Plaintiff was a “mentor teacher” and assistant director of a preschool operated by defendant employer. In August 2011, another of defendant’s employees told plaintiff that she had called the Community Care Licensing Division of the California Department of Social Services (“Licensing”) to complain about conditions at the preschool. Consequently, representatives from Licensing made an unannounced inspection at the preschool shortly thereafter, but neither found a violation nor issued a citation.  Afterward, the preschool’s director called Plaintiff to discuss the report and visit from Licensing and expressed anger based on her mistaken belief that Plaintiff had made the report. Three days later, the director informed Plaintiff that her employment was terminated for insubordination.  Plaintiff filed a lawsuit for wrongful termination in violation of public policy on the ground that defendant had terminated her based on its mistaken belief that she had filed the report and, thus violated the public policy found in Labor Code Section 1102.5, which protects whistleblowers.  Defendant then moved for summary judgment, arguing that whistleblower protections do not apply to employees merely believed to have engaged in protected activity. The trial court agreed and granted summary judgment.
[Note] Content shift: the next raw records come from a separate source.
-- ==== Sys2Proof/Machine/Control.lean ====
section
/-! DEFINITION. Control words (R306-R320, R325-R327): transfers, rejoin and exit, spawning, sleeping and waiting, named
barriers, traps and handlers, and special registers. -/

namespace Sys2Proof.Machine

/-- A word over its group's record; nothing where the group has gone. -/
def onGroup (x : Ctx) (s : State) (f : Group → WRes) : WRes :=
  match s.group? x.core x.slot with
  | none => .ok s
  | some g => f g

def illegal (x : Ctx) : WRes := .trap { cause := 0x01, lane := ((lanesOf x.lanes).head?).getD 0 }

/-! ### Transfers (R308-R310) -/

/-- `PC + 8 * sext(IMM27)`. -/
def codeTarget (pc : Word) (disp : BitVec 27) : Word := pc + disp.signExtend 64 * 8

/-- The first fault among the fetches of the distinct targets, lowest lane first, or the fills that are still to come; a fault
behind a fill that has not come is not known to be the first (R309). A fault of the fetch itself is marked as a fetch fault
(R352), as is every fault of the word behind the clause, where the lanes outside `act` go on. -/
def State.checkTargets (s : State) (c : Nat) (g : Group) (act : Mask) : List (Nat × Word) → List Nat → WRes ⊕ List Nat
  | [], miss => .inr miss
  | (l, pc) :: t, miss =>
    let bad (n : Nat) (fetch : Bool) : WRes ⊕ List Nat :=
      if miss = [] then .inl (.trap { cause := n, lane := l, fetch := fetch }) else .inr miss
    match s.fetch c g.part g.asid pc with
    | .miss tag => s.checkTargets c g act t (miss ++ [tag])
    | .fatal => .inl .fatal
    | .bad n => bad n (!act.getLsbD l || (n != 0x01 && n != 0x04))
    | .ok w => if bits w 63 56 = 1 then s.checkTargets c g act t miss else bad 0x01 false

/-- Each target once, with the lowest lane that goes there. -/
def distinctTargets (l : List (Nat × Word)) : List (Nat × Word) :=
  l.foldl (fun acc x => if acc.any fun y => y.2 == x.2 then acc else acc ++ [x]) []

/-- Check the targets, then go on. -/
def State.withTargets (s : State) (c : Nat) (g : Group) (act : Mask) (next : List (Nat × Word)) (k : WRes) : WRes :=
  match s.checkTargets c g act (distinctTargets next) [] with
  | .inl r => r
  | .inr [] => k
  | .inr miss => .hold miss

/-- Uniformity (R285): the lowest lane that disagrees with the lowest lane of the issue. -/
def disagree (next : List (Nat × Word)) : Option Nat :=
  match next with
  | [] => none
  | (_, pc) :: t => (t.find? fun x => x.2 != pc).map (·.1)

/-- Lanes arrive at their next headers. -/
def Group.moveTo (g : Group) (next : List (Nat × Word)) (tick : Nat) : Group :=
  { g with
    thr := g.thr.map fun (t : Nat × Thread) =>
      match next.find? fun n => n.1 == t.1 with
      | none => t
      | some n => (t.1, { t.2 with pc := n.2, hdr := none, arr := tick, st := .ready }) }

/-- The check of a return-stack spill or fill (R287): a page that grants the access, an ordinary one for a spill and one of
a class that a weak load may read (R157) for a fill; and the late causes of its translation, which are precise here (R351).
`STACKTOP` is always canonical. The number is the step of R156 that fails, 0 where an answer is not there, 10 for a late
cause. -/
def State.checkStack (s : State) (c : Nat) (g : Group) (va : Nat) (write : Bool) : Option (Nat × WRes) :=
  let e := easidOf g.asid va
  match s.plbAt c g.part e va with
  | .miss => some (0, .hold [pageTag g.part e va])
  | .fatal => some (0, .fatal)
  | .bad n => some (7, .trap { cause := n })
  | .hit h =>
    if !h.r || (write && (!h.w || h.sealed)) then some (8, .trap { cause := 0x09 })
    else if h.cls ≠ 0 ∧ (write = true ∨ h.cls = 2) then some (9, .trap { cause := 0x0A })
    else
      match s.leafOf g.part e va with
      | .busy => some (0, .hold [])
      | .leaf w _ => (s.lateCause g.part e va w false).map fun n => (10, .trap { cause := n })
      | _ => some (10, .trap { cause := 0x08 })

/-- The first step that some lane fails, raised for the lowest lane that fails it (R156). -/
def firstStack (l : List (Nat × Option (Nat × WRes))) : Option WRes :=
  [0, 7, 8, 9, 10].findSome? fun n =>
    l.findSome? fun x =>
      match x.2 with
      | none => none
      | some (m, r) =>
        if m ≠ n then none
        else
          match r with
          | .trap t => some (.trap { t with lane := x.1 })
          | r => some r

/-- Push the return address; the oldest of four entries is first spilled at `STACKTOP` (R286). -/
def Thread.push (t : Thread) (ret : Word) : Thread :=
  let bad := if t.rbad = [] then [] else 0 :: t.rbad.take 3
  if t.rstack.length < 4 then { t with rstack := ret :: t.rstack, rbad := bad }
  else { t with rstack := ret :: t.rstack.take 3, rbad := bad, top := (t.top + 8) &&& 0x00FFFFFFFFFFFFF8 }

/-- Where the last spilled entry lies, with [63:56] and [2:0] zero (Table 12.7). -/
def Thread.below (t : Thread) : Word := (t.top - 8) &&& 0x00FFFFFFFFFFFFF8

/-- RF_POISON on the return-stack entry that each lane reads (R309). -/
def Group.stackTrap (g : Group) (lanes : List Nat) (entry : Thread → Nat) : Option TrapInfo :=
  (lanes.find? fun l => (g.thread l).rbad.getD (entry (g.thread l)) 0 != 0).map fun l =>
    { cause := 0x02, lane := l, reg := some (stackKey l (entry (g.thread l)), 15) }

/-- The store of a spilled entry (R287): weak, of `.grp` scope, not flag-counted. -/
def spillReq (g : Group) (lanes : List Nat) : Req :=
  { kind := .spill, size := 8, scope := .grp,
    accs := lanes.map fun l =>
      let t := g.thread l
      let va := t.top.toNat
      { lane := l, va := va, size := 8, mask := byteMask va 8,
        data := placeBytes va 8 ((t.rstack.getLast?).getD 0).toNat } }

/-- The fetch of the header behind the clause for lanes that go on there; a fault is raised at this word (R309), and a word
there that is no header is ILLEGAL at itself (R48). -/
def State.fallThrough (s : State) (x : Ctx) (g : Group) (m : Mask) (k : WRes) : WRes :=
  if m = 0 then k
  else
    match s.fetch x.core g.part g.asid (x.pc + 8) with
    | .miss t => .hold [t]
    | .fatal => .fatal
    | .bad n => .trap { cause := n, lane := lowest m, fetch := true }
    | .ok _ => k

/-- A transfer whose targets are known: poison, uniformity, spills, the fetches, and then the move (R308, R309). -/
def State.transfer (s : State) (x : Ctx) (g : Group) (uni call : Bool) (next : List (Nat × Word)) : WRes :=
  let spills := if call then x.active.filter fun l => decide (4 ≤ (g.thread l).rstack.length) else []
  match g.stackTrap spills fun _ => 3 with
  | some t => .trap t
  | none =>
  match (if uni then disagree next else none) with
  | some l => .trap { cause := 0x0C, lane := l }
  | none =>
    match firstStack (spills.map fun l => (l, s.checkStack x.core g (g.thread l).top.toNat true)) with
    | some r => r
    | none =>
      if spills ≠ [] ∧ sbUsed (s.core x.core) + spills.length > Config.storeBuffer then .hold []
      else
        s.withTargets x.core g x.act next <|
          let s := if spills = [] then s
            else (s.pushReq x (spillReq g spills) g.seq).modGroup x.core x.slot fun g => { g with seq := g.seq + 1 }
          .ok (s.modGroup x.core x.slot fun g =>
            let g := if call then g.threads x.act fun _ t => t.push (x.pc + 8) else g
            g.moveTo next x.now)

/-- Next header of each lane of the issue: `f` for the active ones, PC + 8 for the others. -/
def nextOf (x : Ctx) (f : Nat → Word) : List (Nat × Word) :=
  (lanesOf x.lanes).map fun l => (l, if x.act.getLsbD l then f l else x.pc + 8)

def relWord (r : RelArgs) (call : Bool) : State → Host.Outcome State Fault Refusal :=
  issueWord r.g false fun x s => onGroup x s fun g =>
    s.transfer x g r.uni call (nextOf x fun _ => codeTarget x.pc r.disp)

def indWord (r : IndArgs) (call : Bool) : State → Host.Outcome State Fault Refusal :=
  issueWord r.g false fun x s => onGroup x s fun g =>
    match g.poisonTrap x.active [(64, r.a)] with
    | some t => .trap t
    | none =>
      s.transfer x g r.uni call
        (nextOf x fun l => BitVec.ofNat 64 (x.value g 64 l r.a) + r.n.signExtend 64 * 8)

def execBra (x : RelArgs) := relWord x false
def execBrx (x : IndArgs) := indWord x false
def execCall (x : RelArgs) := relWord x true
def execCallx (x : IndArgs) := indWord x true

/-- The threads of a `RET` that have a spilled entry to read. -/
def needsFill (g : Group) (l : Nat) : Bool := (g.thread l).rstack == [] && (g.thread l).top != (g.thread l).base

/-- The address that a lane returns to, `filled` giving those read from memory; it is unspecified for a thread whose
`STACKBASE` was written while entries were spilled (R286). -/
def returnTo (fr : Nat) (g : Group) (filled : List (Nat × Word)) (l : Nat) : Word :=
  if (g.thread l).astray then Config.freeWord fr (stackKey l 0)
  else match filled.find? fun f => f.1 == l with
    | some f => f.2
    | none => ((g.thread l).rstack.head?).getD 0

/-- The transfer of a `RET` whose entries are known. -/
def State.retTo (s : State) (x : Ctx) (g : Group) (uni : Bool) (filled : List (Nat × Word)) : WRes :=
  let next := nextOf x (returnTo x.fr g filled)
  match s.transfer x g uni false next with
  | .ok s =>
    .ok (s.modGroup x.core x.slot fun g => g.threads x.act fun l t =>
      if filled.any fun f => f.1 == l then { t with top := t.below }
      else { t with rstack := t.rstack.drop 1, rbad := t.rbad.drop 1 })
  | r => r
The appellate court disagreed.  First, the cited existing case law holding that “when the termination of employment is based on the employer’s mistaken belief that the employee might disclose or has disclosed a violation of state regulations to a governmental agency, the result has a tendency to be injurious to the public or against the public good.”  The fact that the underlying statute on which the public policy claim is based – Labor Code Section 1102.5 – does not expressly protect perceived whistleblowers does not change this.  The court must focus not on the specific language of the underlying statute, but rather the policy delineated within it. The policy found in 1102.5 “applies to preclude retaliation by an employer not only against employees who actually notify the agency of the suspected violations but also against employees whom the employer suspects of such notifications.”